And S50, training a preset target vector generation model frame based on the positive sample, the sample label corresponding to the negative sample and the positive sample input vector corresponding to the positive sample sequence and the negative sample sequence, and generating the target vector generation model.

As an embodiment, the object vector generation model framework is a multi-layer neural network model, each app in the positive and negative sample sequences corresponds to an independent input channel, and the number of input channels is equal to the preset window size, that is, if the number of the popular apps in the positive sample sequence in the preset time window is n, the multi-layer neural network model corresponds to n independent input channels, and the order of the input channels is consistent with the order of the popular apps in the sample sequence. Each layer of neural network is configured with a corresponding first weight value, and the first weight value is a model parameter which needs to be updated for the target vector generation model. The last layer of neural network includes two neurons, and corresponding positive sample label is 10, and negative sample label is 01, step S50 includes:

step S501, inputting positive and negative sample data of a current batch into the target vector generation model frame, wherein each sample obtains a pair of probability prediction values;

step S502, obtaining a current loss function value based on probability prediction values and sample labels of all samples of a current batch, judging whether the current loss function value accords with a preset model training ending condition, if so, executing step S504, otherwise, executing step S503;

as an embodiment, the model training end condition comprises that the loss function is smaller than a preset first loss threshold or that the loss function is smaller than a preset second loss threshold, and remains unchanged, the first loss threshold being smaller than the second loss threshold.

Step S503, obtaining a current tuning parameter value based on the current loss function, updating a first weight value corresponding to each neural network based on the current tuning parameter value, taking positive and negative sample data of the next batch as positive and negative sample data of the current batch, and returning to execute the step S501;

step S504, taking an input channel of a current target vector generation model frame as input, taking a vector generated by a network of a previous layer of the last layer of neural network as output, and generating the target vector generation model.

As an embodiment, the step S2 includes:

step S21, inputting n small-people app initial vectors into the app target vector generation model according to preset sequences, and generating n-m-dimensional vector output vectors in n-m-dimensional vectors;

in step S22, the j-th row of output vectors in the n×m dimension output vectors are determined as the target vectors corresponding to the j-th group app in the preset sequence, and the j takes the values from 1 to n.

It can be appreciated that the target vectors corresponding to the n popular apps can be obtained simultaneously through the target vector generation model. It will be appreciated that if a target vector corresponding to a preset target crowd app is obtained, the target crowd app and the randomly extracted (n-1) crowd app may be input into the app target vector generation model, and a vector corresponding to the position of the target crowd app in the output vector is determined as the target vector corresponding to the target crowd app.

It should be noted that, in the embodiment of the invention, the app target vector generation model and the app classification model are both obtained by training based on the data corresponding to the sample app, and the data of the app is basically in the same order, and the number of the app is not very different, so that the accuracy and the reliability of the app target vector generation model and the app classification model obtained by training are very high, and the accuracy of app classification of the masses is further improved.

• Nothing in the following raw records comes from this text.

/-- Entry number of the granule that holds a stack address (R324). -/
def State.rkEntry (s : State) (a : Nat) : Option Nat :=
  (s.rkRanges.foldl (fun (acc : Nat × Option Nat) r =>
    (acc.1 + r.2, if acc.2.isNone ∧ r.1 ≤ a ∧ a < r.1 + 4096 * r.2 then some (acc.1 + (a - r.1) / 4096) else acc.2)) (0, none)).2

/-- Address of the granule of an entry. -/
def State.rkAddr (s : State) (e : Nat) : Nat :=
  (s.rkRanges.foldl (fun (acc : Nat × Nat) r =>
    (acc.1 + r.2, if acc.1 ≤ e ∧ e < acc.1 + r.2 then r.1 + 4096 * (e - acc.1) else acc.2)) (0, 0)).2

def State.rkCseq (s : State) (e : Nat) : Nat := s.memNat (s.rkMap + 2 * e) 1
def State.rkWseq (s : State) (e : Nat) : Nat := s.memNat (s.rkMap + 2 * e + 1) 1
def State.rkPending (s : State) (e : Nat) : Bool := s.rkCseq e != s.rkSeq

/-- Entries of the granules that bytes [a, a + n) touch. -/
def State.rkTouched (s : State) (a n : Nat) : List Nat :=
  ((List.range ((a + n - 1) / 4096 + 1 - a / 4096)).filterMap fun i => s.rkEntry ((a / 4096 + i) * 4096))

/-- A controller accepts a WRITE or ACCUMULATE to stack bytes [a, a + n): granules are marked while the slot is open (R325). -/
def State.rackMark (s : State) (a n : Nat) : State :=
  if s.rack.phase ≠ 1 then s
  else
    (s.rkTouched a n).foldl (fun s e =>
      let q := s.rkSeq
      let s := s.memPut (s.rkMap + 2 * e + 1) (leBytes 1 q)
      let s := if s.rkCseq e = q then s.memPut (s.rkMap + 2 * e) (leBytes 1 0) else s
      { s with rack := { s.rack with marked := if s.rack.marked.contains e then s.rack.marked else s.rack.marked ++ [e] } }) s

/-- While a Racking is closing, does a write to stack bytes [a, a + n) wait for a pending granule (R326)? -/
def State.rackDefers (s : State) (a n : Nat) : List Nat :=
  if s.rack.phase = 2 then (s.rkTouched a n).filter s.rkPending else []

/-- Reason for which an arming fails (R331). -/
def State.rkConfigOk (s : State) : Bool :=
  let rs := s.rkRanges
  let meet := (List.range rs.length).any fun i => (List.range i).any fun j =>
    let a := rs.getD i (0, 0)
    let b := rs.getD j (0, 0)
    decide (a.1 < b.1 + 4096 * b.2 ∧ b.1 < a.1 + 4096 * a.2)
  rs.all (fun r => decide (r.2 ≠ 0) && s.inStacks r.1 (4096 * r.2)) && !meet
    && decide (4096 + 4096 * s.rkGranules ≤ s.fget F.STRM_RK_BANK_LEN_ADDR * 4096)
    && (s.flag F.STRM_RK_CTRL_TGT_CASK || s.flag F.STRM_RK_CTRL_TGT_HOST)
    && s.inStacks s.rkMap (2 * s.rkGranules)

/-- First byte of a target's bank (R321): global address in the cask, module-local host-window address at the host. -/
def State.rkBank (s : State) (host : Bool) : Nat :=
  let b := s.rkSeq % 2 * (s.fget F.STRM_RK_BANK_LEN_ADDR * 4096)
  if host then 1023 * 2 ^ 54 + s.fget F.STRM_RK_HOST_BASE_ADDR * 4096 + b
  else s.fget F.STRM_RK_CASK_MID_ID * 2 ^ 54 + s.fget F.STRM_RK_CASK_BASE_ADDR * 4096 + b

/-- Names of Racking writes in `Packet.op`: seal pages (entry 2^40), granules; bit 0 tells the host target. -/
def rkOp (host : Bool) (e : Nat) : Nat := 2 * e + b2n host
def rkSeal : Nat := 2 ^ 40

/-- Send a 4 KiB write of Racking to a target (R327). A cask that no port can reach is unreachable, a host address that does
not translate is refused by the host port: both are told by the answer. -/
def State.rkSend (s : State) (host : Bool) (g e : Nat) (data : List Byte) (poison : Bool) : State :=
  let s := s.count .STRM_RK_BYTES data.length
  let port := if host then 6 else s.brimPort (s.classProf 3) (gMid g)
  let s := { s with rack := { s.rack with sent := mupd [] s.rack.sent port (· ++ [(s.clk.wt, data.length)]) } }
  let dest := if host then destHost else destBrim port
  s.rimSend { typ := Packet.WR, dest := dest, src := destReg, addr := gLocal g, lenm1 := data.length - 1
              mid := if host then 1023 else gMid g, data := data, poison := poison, op := rkOp host e } s.clk.tb

/-- A seal page (R322). -/
def State.rkSealPage (s : State) (sealed_ : Bool) : List Byte :=
  let k := s.rack
  leBytes 4 (b2n sealed_) ++ leBytes 4 s.rkSeq ++ leBytes 8 (if sealed_ then k.closeStep else 0)
    ++ leBytes 8 (if sealed_ then k.closeWt else 0) ++ leBytes 8 (4096 * s.rkGranules) ++ leBytes 2 s.ownId
    ++ leBytes 2 s.rkRanges.length ++ leBytes 4 0 ++ leBytes 8 (if sealed_ then s.clk.wt else 0) ++ zeros 16 ++ zeros 4032

def RackTgt.done (t : RackTgt) : Bool := !t.sel || t.sealed_ || t.failed != 0

/-- The Racking ends once every target is sealed or has failed (R329, R331). -/
def State.rkEndTest (s : State) : State :=
  let k := s.rack
  if k.phase = 0 ∨ !k.cask.done ∨ !k.host.done then s
  else
    let q := s.rkSeq
    let seals := b2n k.cask.sealed_ + 2 * b2n k.host.sealed_
    let s := s.fset F.STRM_RK_STATUS_SEALED seals
    let s :=
      if seals ≠ 0 then (s.count .STRM_RK_DONE).raise 0x8017 kMODULE 0 (q + seals * 2 ^ 8)
      else
        let fails := b2n (k.cask.failed != 0) + 2 * b2n (k.host.failed != 0)
        let why := if k.cask.failed ≠ 0 then k.cask.failed else k.host.failed
        let s := (s.count .STRM_RK_FAILED).fset F.STRM_RK_STATUS_LAST_FAIL why
        let s := s.wr .STRM_RK_LAST_START (BitVec.ofNat 64 k.lastStart)
        s.raise 0x8018 kMODULE 0 (q + fails * 2 ^ 8 + why * 2 ^ 12)
    let st := if s.rkState = rkSTOPPING then (if s.flag F.STRM_RK_STATUS_ENABLE_PENDING then rkIDLE else rkDISABLED) else rkIDLE
    let s := (s.fset F.STRM_RK_STATUS_STATE st).fset F.STRM_RK_STATUS_ENABLE_PENDING 0
    { s with rack := { sent := k.sent, capHold := k.capHold } }

/-- A target fails with a reason (R329). -/
def State.rkFail (s : State) (host : Bool) (reason : Nat) : State :=
  let k := s.rack
  let f := fun (t : RackTgt) => if t.done then t else { t with failed := reason }
  let k := if host then { k with host := f k.host } else { k with cask := f k.cask }
  { s with rack := k }.rkEndTest

/-- A target all of whose copies are acknowledged is sealed, once nothing is left to be copied (R329). -/
def State.rkSealTest (s : State) : State :=
  if s.rack.phase ≠ 2 ∨ (List.range s.rkGranules).any s.rkPending then s
  else
    let go := fun (s : State) (host : Bool) =>
      let k := s.rack
      let t := if host then k.host else k.cask
      if t.done || t.sealing || t.out != [] then s
      else
        let t := { t with sealing := true, out := [rkSeal] }
        let s := { s with rack := if host then { k with host := t } else { k with cask := t } }
        s.rkSend host (s.rkBank host) rkSeal (s.rkSealPage true) false
    go (go s false) true

/-- The step boundary's test of Racking (R323, R325, R326; action 5 of R402). -/
def State.rackBoundary (s : State) : State :=
  let k := s.rack
  let s :=
    if k.phase = 1 then
      let s := { s with rack := { k with phase := 2, closeStep := (s.rd .RED_STEP_COUNT).toNat, closeWt := s.clk.wt } }
      let s := if s.rkState = rkOPEN then s.fset F.STRM_RK_STATUS_STATE rkCLOSING else s
      s.rkSealTest
    else s
  let due := s.flag F.STRM_RK_CTRL_ENABLE && decide (s.rack.phase = 0) && s.rkState == rkIDLE &&
    (decide ((s.rd .STRM_RK_LAST_START).toNat + s.fget F.STRM_RK_PERIOD_S * 1000000000 ≤ s.clk.wt)
      || s.flag F.STRM_RK_STATUS_HYD_REQ || s.flag F.STRM_RK_CTRL_NOW)
  if !due then s
  else if !s.rkConfigOk then
    let s := (s.count .STRM_RK_FAILED).fset F.STRM_RK_STATUS_LAST_FAIL 1
    s.raise 0x8018 kMODULE 0 (s.rkSeq + 1 * 2 ^ 12)
  else
    let last := (s.rd .STRM_RK_LAST_START).toNat
    let s := s.fset F.STRM_RK_STATUS_SEQ (if s.rkSeq = 255 then 1 else s.rkSeq + 1)
    let s := ((s.fset F.STRM_RK_STATUS_HYD_REQ 0).fset F.STRM_RK_CTRL_NOW 0).fset F.STRM_RK_STATUS_STATE rkOPEN
    let s := (s.wr .STRM_RK_LAST_START (BitVec.ofNat 64 s.clk.wt)).fset F.STRM_RK_STATUS_SEALED 0
    let c := s.flag F.STRM_RK_CTRL_TGT_CASK
    let h := s.flag F.STRM_RK_CTRL_TGT_HOST
    let s := { s with rack := {
      phase := 1, lastStart := last, cask := { sel := c, out := if c then [rkSeal] else [] }
      host := { sel := h, out := if h then [rkSeal] else [] }, sent := s.rack.sent, capHold := s.rack.capHold } }
    let s := if c then s.rkSend false (s.rkBank false) rkSeal (s.rkSealPage false) false else s
    if h then s.rkSend true (s.rkBank true) rkSeal (s.rkSealPage false) false else s

end Sys2Proof.Machine
end

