/-- The map that a start-up finds (R463): MOD_SPARE_GEN is odd until it is committed. -/
def State.bootMap (s : State) : State :=
  if s.boot.karFail.isEmpty then s
  else
    let s := { s with boot := { s.boot with mapDue := true, mapSaved := s.regs.filter fun e => mapReg e.1 } }
    let s := if s.fget F.MOD_SPARE_GEN_GEN % 2 = 0 then s.spareGen else s
    let fails := (s.boot.karFail.map (·.1)).filter fun p => (s.logical p).isSome
    let s := s.bootMark
    ((inMapOrder fails).foldl State.bootReplace s).setDegraded

/-- P6: scratchpads that failed BIST and cores that have not reported fail; every line is zero; the spare map is applied (R462,
R463). -/
def State.phaseRun (s : State) (bistBad : List Pos) : State :=
  let s := bistBad.foldl (fun s p =>
    if s.karOpen p then
      (let src := s.posSource p
       (s.raise 0x2005 src.1 src.2 0).karFail p 4 2)
    else s) s
  let s := (List.range 19200).foldl (fun s p => if s.karOpen p then s.karFail p 5 5 else s) s
  let s := { s with sp := [], spCode := [] }
  let s := (List.range 18000).foldl (fun s c => s.setEpState c epIDLE) s
  s.bootMap.setStage 7

/-! ## Reset commands (R442) -/

/-- RST_REJECTED (R442, R467). -/
def State.rstReject (s : State) (reason src : Nat) : State := s.raise 0xA00B kMODULE 0 (reason + src * 2 ^ 4)

/-- Source of a reset command (R440). -/
def cmdSource : CmdPath → Nat
  | .bar0 => 4
  | .mctp => 5
  | .brim _ => 8

/-- Is a class allowed for a path (R442)? -/
def State.cmdAllowed (s : State) (path : CmdPath) (cls : Nat) : Bool :=
  match path with
  | .bar0 => decide (2 ≤ cls ∧ cls ≤ 5)
  | .mctp => decide (1 ≤ cls ∧ cls ≤ 5)
  | .brim p => decide (2 ≤ cls ∧ cls ≤ 3) && s.flag F.RST_CTRL_REMOTE_EN && s.flag F.BRIM_CFG_REMOTE_REG p

/-- A core-class command on a logical core, or on a position (R439, R442): the core, if the position has one. -/
def State.cmdCore (s : State) (phys : Bool) (target : Nat) : Option Nat :=
  if phys then s.logical target else some target

/-- Why a write of RST_CMD is ignored (R439, R442, R444): the reason of RST_REJECTED. -/
def State.rstBad (s : State) (path : CmdPath) (key cls : Nat) (phys : Bool) (target : Nat) : Option Nat :=
  if key ≠ 0xA5 then some 1
  else if !s.cmdAllowed path cls then some 2
  else if cls ≤ 3 then none
  else if !s.flag F.MOD_STATUS_READY then some 4
  else if (if cls = 4 then 16 else if phys then 19200 else 18000) ≤ target then some 5
  else if cls = 4 then none
  else match s.cmdCore phys target with
    | none => none
    | some c => if (s.slotOf c).isSome then some 3 else none

/-- A write of RST_CMD (R442, R444). -/
def State.rstCmd (s : State) (path : CmdPath) (key cls : Nat) (phys : Bool) (target : Nat) : State :=
  let src := cmdSource path
  match s.rstBad path key cls phys target with
  | some r => s.rstReject r src
  | none =>
    if cls ≤ 3 then s.moduleReset cls src
    else if cls = 4 then (s.tractReset target).setCause 4 src
    else
      match s.cmdCore phys target with
      | none => s.setCause 5 src
      | some c => (s.coreReset c).setCause 5 src

/-! ## Clock domains (R445, R446) -/

/-- 64 edges of a domain's clock pass (R446). The Shefikan, host and Brim logic runs on PCLK. -/
def State.domainEdges (s : State) (domain : Nat) : State :=
  if domain = 5 ∧ s.clk.run then s.atTb (s.clk.tb + 64)
  else if domain = 3 ∧ s.clk.run then s.atTb (s.clk.tb + 128)
  else s.atCyc (s.clk.cyc + (if domain = 5 then 64 else if domain = 3 then 128 else if domain = 4 then 64 * mclk else 512))

/-- Ports whose endpoints stand in a field (R254). -/
def fieldPorts (f : Nat) : List Nat := if f = 0 then [0, 1] else if f = 4 then [2, 3] else if f = 24 then [4, 5] else []

/-- Stacks whose channels stand in a field (R254). -/
def fieldStacks (f : Nat) : List Nat :=
  (List.range 24).filter fun st => (stopField (stopOf (destChan (32 * st)))).2 * 5 + (stopField (stopOf (destChan (32 * st)))).1 == f

/-- One domain of a field is put into reset (R445). -/
def State.domainReset (s : State) (domain f : Nat) : State :=
  match domain with
  | 1 => ({ s with host := {} } : State).resetRegs false fun (r : RegRef) => r.blk == .HOST
  | 2 => (fieldPorts f).foldl (fun s p =>
      (s.setBp p { lastPeer := (s.bp p).lastPeer }).resetRegs false fun (r : RegRef) => r.blk == .BRIM && r.i == p) s
  | 3 => { s with fbc := s.fbc.filter fun e => fieldOf e.1 != f }
  | 4 =>
    let s := s.storesBack
    (fieldStacks f).foldl (fun s st => { s with chans := s.chans.filter fun e => e.1 / 32 != st }) s
  | 5 =>
    let s := (List.range 18000).foldl (fun s c => if fieldOf c = f then s.coreClear c else s) s
    s.resetRegs false fun (r : RegRef) => coreBlock r.blk && fieldOf r.i == f
  | _ => s

end Sys2Proof.Machine
end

The small-population app sequence table comprises any one or more of a small-population app installation sequence table, a small-population app unloading sequence table and a small-population app active sequence table, and it is understood that the more the types are included, the higher the accuracy is, the larger the corresponding calculated amount is, the fewer the types are, the smaller the calculated amount is, but the accuracy is lower than the types, so that the small-population app sequence table can be set according to specific application requirements. However, when different sequence combinations are selected, the sample data generated by the different sequences correspond to different loss weights, but all the sample data are required to satisfy that the loss weights corresponding to the installation sequences are larger than the loss weights corresponding to the unloading sequences, and the loss weights corresponding to the unloading sequences are larger than the loss weights corresponding to the active list. As an embodiment, the app sequence table includes a app installation sequence table, an app uninstallation sequence table and an app active sequence table, where the app installation sequence is used to store a app installation sequence record, including a user id, app ids arranged according to the installation time sequence, and installation times corresponding to the app ids; the small-population app unloading sequence table is used for storing small-population app unloading sequence records, and comprises user ids, small-population app ids arranged according to the unloading time sequence, and unloading times corresponding to the small-population app ids; the public app activity sequence table is used for storing public app activity sequence records, and comprises user ids, public app ids arranged according to the sequence of the activity time and the activity time corresponding to the public app ids;

in the step S20, a positive sample sequence obtained based on the public app installation sequence table is a first positive sample sequence, a positive sample sequence obtained based on the public app unloading sequence table is a second positive sample sequence, a positive sample sequence obtained based on the public app activity sequence table is a third positive sample sequence, and corresponding first loss weight, second loss weight and third loss weight are set for the first positive sample sequence, the second positive sample sequence and the third positive sample sequence respectively, wherein the first loss weight > the second loss weight > the third loss weight;

in the step S502, a current loss function value is obtained based on the probability prediction values of all samples of the current lot, the sample labels, and the first, second, and third loss weights.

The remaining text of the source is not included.